Standard transformers are "dense" — every parameter is used for every token. A 70B parameter model uses all 70B parameters to process each token.

Mixture of Experts (MoE) replaces the dense FFN layer with N "expert" FFN layers and a router that selects K of them for each token (typically K=2). With N=8 experts, only 2 are active per token — so active parameters per token is much less than total parameters.

Dense 70B model:  uses 70B params per token
MoE 8Ɨ7B model:   uses ~13B params per token (2 of 8 experts active)
                  but total parameters = ~47B (8 expert FFNs + shared layers)

Result: MoE scales capacity (total parameters) without proportionally scaling compute (active parameters per forward pass).


Router Mechanism

The router is a learned linear layer that takes the token representation and produces weights over experts:

Python
import torch
import torch.nn as nn
import torch.nn.functional as F

class TopKRouter(nn.Module):
    def __init__(self, d_model: int, num_experts: int, top_k: int = 2):
        super().__init__()
        self.num_experts = num_experts
        self.top_k = top_k
        self.gate = nn.Linear(d_model, num_experts, bias=False)

    def forward(self, x: torch.Tensor) -> tuple[torch.Tensor, torch.Tensor]:
        """
        x: (batch * seq_len, d_model) — routed per token
        Returns: expert weights and indices for top-k experts
        """
        # Compute routing scores
        logits = self.gate(x)  # (batch*seq, num_experts)

        # Select top-k experts
        top_k_weights, top_k_indices = torch.topk(logits, self.top_k, dim=-1)

        # Normalize weights across selected experts with softmax
        top_k_weights = F.softmax(top_k_weights, dim=-1)

        return top_k_weights, top_k_indices  # Both: (batch*seq, top_k)

Full MoE FFN Layer

Python
class MoELayer(nn.Module):
    def __init__(self, d_model: int, d_ff: int, num_experts: int, top_k: int = 2):
        super().__init__()
        self.num_experts = num_experts
        self.top_k = top_k

        # Each expert is an independent FFN
        self.experts = nn.ModuleList([
            nn.Sequential(
                nn.Linear(d_model, d_ff, bias=False),
                nn.SiLU(),
                nn.Linear(d_ff, d_model, bias=False),
            )
            for _ in range(num_experts)
        ])
        self.router = TopKRouter(d_model, num_experts, top_k)
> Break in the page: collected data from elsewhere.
/-- All that a lane without a NaN can do, in the order of its steps 3 to 6 (40_fnmsub_lane_arithmetic.md R138 to R141). -/
theorem fnmsubNumber_cases (x y z : F32) (c : FpControl) :
    (invalidNumbers x y z ∧ fnmsubNumber x y z c = ⟨some qnanIndefinite, flagIE⟩) ∨
    (¬invalidNumbers x y z ∧
      ((isInf z = true ∧ fnmsubNumber x y z c = ⟨some (f32Inf (!f32Sign z)), denormalFlag x y z⟩) ∨
       (isInf z = false ∧ (isInf x = true ∨ isInf y = true) ∧
          fnmsubNumber x y z c = ⟨some (f32Inf (productSign x y)), denormalFlag x y z⟩) ∨
       (isInf z = false ∧ isInf x = false ∧ isInf y = false ∧
          fnmsubNumber x y z c = finiteResult x y z c (denormalFlag x y z)))) := by
  have hsign : (productSign x y != !f32Sign z) = true ↔ xor (f32Sign x) (f32Sign y) ≠ f32Sign z := by
    rw [productSign, Bool.not_bne_not, bne_iff_ne]
  unfold fnmsubNumber
  simp only
  split
  · next hmul => exact .inl ⟨by simp [invalidNumbers] at hmul ⊢; tauto, rfl⟩
  next hmul =>
  split
  · next hsum =>
    rw [Bool.and_eq_true, Bool.and_eq_true, hsign, Bool.or_eq_true] at hsum
    exact .inl ⟨.inr (.inr ⟨hsum.1.1, hsum.1.2, hsum.2⟩), rfl⟩
  next hsum =>
  have hvalid : ¬invalidNumbers x y z := by
    rw [Bool.and_eq_true, Bool.and_eq_true, hsign, Bool.or_eq_true] at hsum
    simp only [Bool.or_eq_true, Bool.and_eq_true] at hmul
    unfold invalidNumbers
    tauto
  refine .inr ⟨hvalid, ?_⟩
  split
  · next hz => exact .inl ⟨hz, rfl⟩
  next hz =>
  split
  · next hp => exact .inr (.inl ⟨by simpa using hz, by simpa using hp, rfl⟩)
  · next hp =>
    simp only [Bool.or_eq_true, not_or, Bool.not_eq_true] at hz hp
    exact .inr (.inr ⟨hz, hp.1, hp.2, rfl⟩)

theorem fnmsubNumber_invalid (x y z : F32) (c : FpControl) (h : invalidNumbers x y z) :
    fnmsubNumber x y z c = ⟨some qnanIndefinite, flagIE⟩ := by
  obtain ⟨-, e⟩ | ⟨hv, -⟩ := fnmsubNumber_cases x y z c
  · exact e
  · exact absurd h hv

theorem fnmsubNumber_infinite_z (x y z : F32) (c : FpControl) (hv : ¬invalidNumbers x y z) (hz : isInf z = true) :
    fnmsubNumber x y z c = ⟨some (f32Inf (!f32Sign z)), denormalFlag x y z⟩ := by
  obtain ⟨hi, -⟩ | ⟨-, ⟨-, e⟩ | ⟨hz', -⟩ | ⟨hz', -⟩⟩ := fnmsubNumber_cases x y z c
  · exact absurd hi hv
  · exact e
  · simp [hz] at hz'
  · simp [hz] at hz'

theorem fnmsubNumber_infinite_product (x y z : F32) (c : FpControl) (hv : ¬invalidNumbers x y z) (hz : isInf z = false)
    (hp : isInf x = true ∨ isInf y = true) :
    fnmsubNumber x y z c = ⟨some (f32Inf (productSign x y)), denormalFlag x y z⟩ := by
  obtain ⟨hi, -⟩ | ⟨-, ⟨hz', -⟩ | ⟨-, -, e⟩ | ⟨-, hx, hy, -⟩⟩ := fnmsubNumber_cases x y z c
  · exact absurd hi hv
  · simp [hz] at hz'
  · exact e
  · simp [hx, hy] at hp

/-- Whether a lane without a NaN is invalid, read after DAZ: the signs and the infinities are the operands' own. -/
theorem invalidNumbers_dazOperand (daz : Bool) (x y z : F32) :
    invalidNumbers (dazOperand daz x) (dazOperand daz y) (dazOperand daz z) ↔
      (isInf (dazOperand daz x) = true ∧ isZero (dazOperand daz y) = true) ∨
      (isZero (dazOperand daz x) = true ∧ isInf (dazOperand daz y) = true) ∨
      (isInf z = true ∧ (isInf (dazOperand daz x) = true ∨ isInf (dazOperand daz y) = true) ∧
        xor (f32Sign x) (f32Sign y) ≠ f32Sign z) := by
  simp [invalidNumbers]

/-- Finite operands go to the exact value and its rounding. -/
theorem fnmsub32_of_allFinite (x y z : F32) (c : FpControl) (h : Safety.allFinite x y z) :
    fnmsub32 x y z c = finiteResult (dazOperand c.daz x) (dazOperand c.daz y) (dazOperand c.daz z) c
      (denormalFlag (dazOperand c.daz x) (dazOperand c.daz y) (dazOperand c.daz z)) := by
  obtain ⟨hx, hy, hz⟩ := h
  obtain ⟨hxi, hxn⟩ := not_inf_nan_of_isFinite x hx
  obtain ⟨hyi, hyn⟩ := not_inf_nan_of_isFinite y hy
  obtain ⟨hzi, hzn⟩ := not_inf_nan_of_isFinite z hz
  rw [fnmsub32_of_not_nan x y z c (by simp [hxn, hyn, hzn])]
  obtain ⟨hi, -⟩ | ⟨-, ⟨hz', -⟩ | ⟨-, hp, -⟩ | ⟨-, -, -, e⟩⟩ :=
    fnmsubNumber_cases (dazOperand c.daz x) (dazOperand c.daz y) (dazOperand c.daz z) c
  · simp [invalidNumbers, hxi, hyi, hzi] at hi
  · simp [hzi] at hz'
  · simp [hxi, hyi] at hp
  · exact e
    def forward(self, x: torch.Tensor) -> torch.Tensor:
        batch, seq_len, d_model = x.shape
        x_flat = x.view(-1, d_model)  # (batch*seq, d_model)
        n_tokens = x_flat.shape[0]

        # Get routing decisions
        weights, indices = self.router(x_flat)
        # weights, indices: (n_tokens, top_k)

        output = torch.zeros_like(x_flat)

        # Process each expert
        for expert_idx, expert in enumerate(self.experts):
            # Find which tokens and which routing slot use this expert
            token_mask, slot_mask = torch.where(indices == expert_idx)

            if len(token_mask) == 0:
                continue  # Skip expert if no tokens routed to it

            # Get the tokens for this expert
            expert_input = x_flat[token_mask]

            # Run expert
            expert_output = expert(expert_input)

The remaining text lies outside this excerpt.